Saved entries
☆ ☆ ☆ ☆
/-- The rows that may move the engine. -/
def engages : Instr → Bool
  | .takeHead | .cellCompletion | .srcRemove | .ctxAbort | .flush => true
  | _ => false

/-- The rows that may claim or release a message. -/
def claims : Instr → Bool
  | .msgHead0 | .release => true
  | _ => false

/-- The rows that may write the lines. -/
def lines : Instr → Bool
  | .byteReception _ _ _ | .admissionEvent | .frameStart _ | .frameEnd _ | .abortEnd _ | .setLine | .lineOn | .lineOff | .stop
  | .rxdReturnToMark _ => true
  | _ => false

/-- The rows that may write the timer or the dials. -/
def stirs : Instr → Bool
  | .tick | .admissionEvent | .setTiming | .setReserve | .stop | .leaveReset => true
  | _ => false

/-- Every row but HARDWARE_RESET is a chain of changes. -/
theorem exec_moves {c : Instr} (h : exec c s = .next t) (noReset : c ≠ .hardwareReset)
    (collections : w.collections → CollectionsInv s) (sources : w.sources → SourcesInv s)
    (closing : closes c = true → w.closing) (deciding : decides c = true → w.deciding)
    (moving : engages c = true → w.moving) (claiming : claims c = true → w.claiming)
    (lining : lines c = true → w.lining) (stirring : stirs c = true → w.stirring)
    (admits : c = .admissionEvent → w.Admits s) : Moves w s t := by
  cases c with
  | hardwareReset => exact absurd rfl noReset
  | tick =>
    refine awake_moves h ?_
    split
    · exact (takeOwed_changes (deciding rfl) collections).moves.append (tickInRun_moves (stirring rfl))
    · exact .refl
  | expiryDecision n =>
    refine awake_moves h ?_
    split
    · exact (takeDecision_changes (deciding rfl) collections n).moves
    · exact .refl
  | byteReception l b good =>
    refine awake_moves h ?_
    split
    · exact .lines (lining rfl) (receiveByte_beside l b good)
    · exact .refl
  | admissionEvent => exact execAdmissionEvent_moves (lining rfl) (stirring rfl) collections (admits rfl) h
  | takeHead =>
    refine awake_moves h ?_
    split
    · rename_i ready
      obtain ⟨idle, -, waiting⟩ := ready
      exact (Change.single (.takes s idle waiting (moving rfl))).moves
    · exact .refl
  | cellCompletion => exact execCellCompletion_moves (closing rfl) (moving rfl) sources h
  | frameStart l => exact execFrameStart_moves (lining rfl) h
  | frameEnd l =>
    refine awake_moves h (.lines (lining rfl) ?_)
    split
    · exact State.stopIfDone_beside _
    · rfl
  | abortEnd l => exact execAbortEnd_moves (lining rfl) h
  | stopCompletion => exact awake_moves h (.of_base s.stopIfDone_base)
  | msgHead0 => exact hostRead_moves h (head0Effect_moves (claiming rfl))
  | data => exact hostRead_moves h dataEffect_moves
  | evtPop => exact hostRead_moves h (.of_base popEffect_base)
  | cmdResult => exact hostRead_moves (f := fun s => { s with cmd := { s.cmd with done := false } }) h (.of_base rfl)
  | evtMaskWrite r v =>
    rw [exec, execEvtMaskWrite] at h
    refine awake_moves h (.of_base ?_)
    split <;> rfl
  | irqEn v => exact awake_moves (f := fun s => { s with ev := { s.ev with irqEn := v.setWidth 3 } }) h (.of_base rfl)
  | cmdArg r v =>
    exact awake_moves (f := fun s => { s with cmd := { s.cmd with args := s.cmd.args.set r v } }) h (.of_base rfl)
  | ignoredWrite a v =>
    rw [execIgnoredWrite_eq (w := v) h]
  | badCommand v =>
    have unnamed : namesCommand v = false := by simpa [Instr.wf] using wf_of_exec_next h
    rw [exec_badCommand unnamed] at h
    refine awake_moves h (.of_base ?_)
    unfold cmdWrite
    split <;> rfl
  | setStation => exact hostCommand_base h fun _ => doSetStation_base
  | setLearn => exact hostCommand_base h fun _ => doSetLearn_base
  | setTiming => exact hostCommand_records (stirring rfl) h fun _ => doSetTiming_records
  | setReserve => exact hostCommand_records (stirring rfl) h fun _ => doSetReserve_records
  | setLine => exact hostCommand_beside (lining rfl) h fun _ => doSetLine_beside
  | lineOn => exact hostCommand_beside (lining rfl) h fun _ => doLineOn_beside
  | lineOff => exact hostCommand_beside (lining rfl) h fun _ => doLineOff_beside
  | srcAdd => exact hostCommand_moves h collections fun _ _ => doSrcAdd_moves
  | srcSuspend => exact hostCommand_moves h collections fun _ => doSrcSuspend_moves
  | srcResume => exact hostCommand_moves h collections fun _ _ => doSrcResume_moves
  | srcRemove => exact hostCommand_moves h collections fun _ _ => doSrcRemove_moves (closing rfl) (moving rfl)
  | ctxAbort => exact hostCommand_moves h collections fun _ _ => doCtxAbort_moves (moving rfl)
  | release => exact hostCommand_moves h collections fun _ => doRelease_moves (claiming rfl)
  | flush => exact hostCommand_moves h collections fun _ _ => doFlush_moves (moving rfl)
  | start => exact hostCommand_base h fun _ => doStart_base
  | stop => exact hostCommand_records (stirring rfl) h fun _ => doStop_records
  | queryCtx => exact hostCommand_base h fun _ => doQueryCtx_base
  | querySrc => exact hostCommand_base h fun _ => doQuerySrc_base
  | queryPool => exact hostCommand_base h fun _ => rfl
  | clearLoss => exact hostCommand_base h fun _ => rfl
  | rxdReturnToMark l =>
    refine awake_moves h ?_
    split
    · exact .lines (lining rfl) rfl
    · exact .refl
  | leaveReset =>
    cases h
    exact .stirs (stirring rfl) rfl

end Rows

end Sys2Proof.Machine
end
☆ ☆ ☆ ☆
Exercise aim: Where "sources" occurs in a line of the data above, count that line. Give the final count and no other words.

Output of the exercise: 2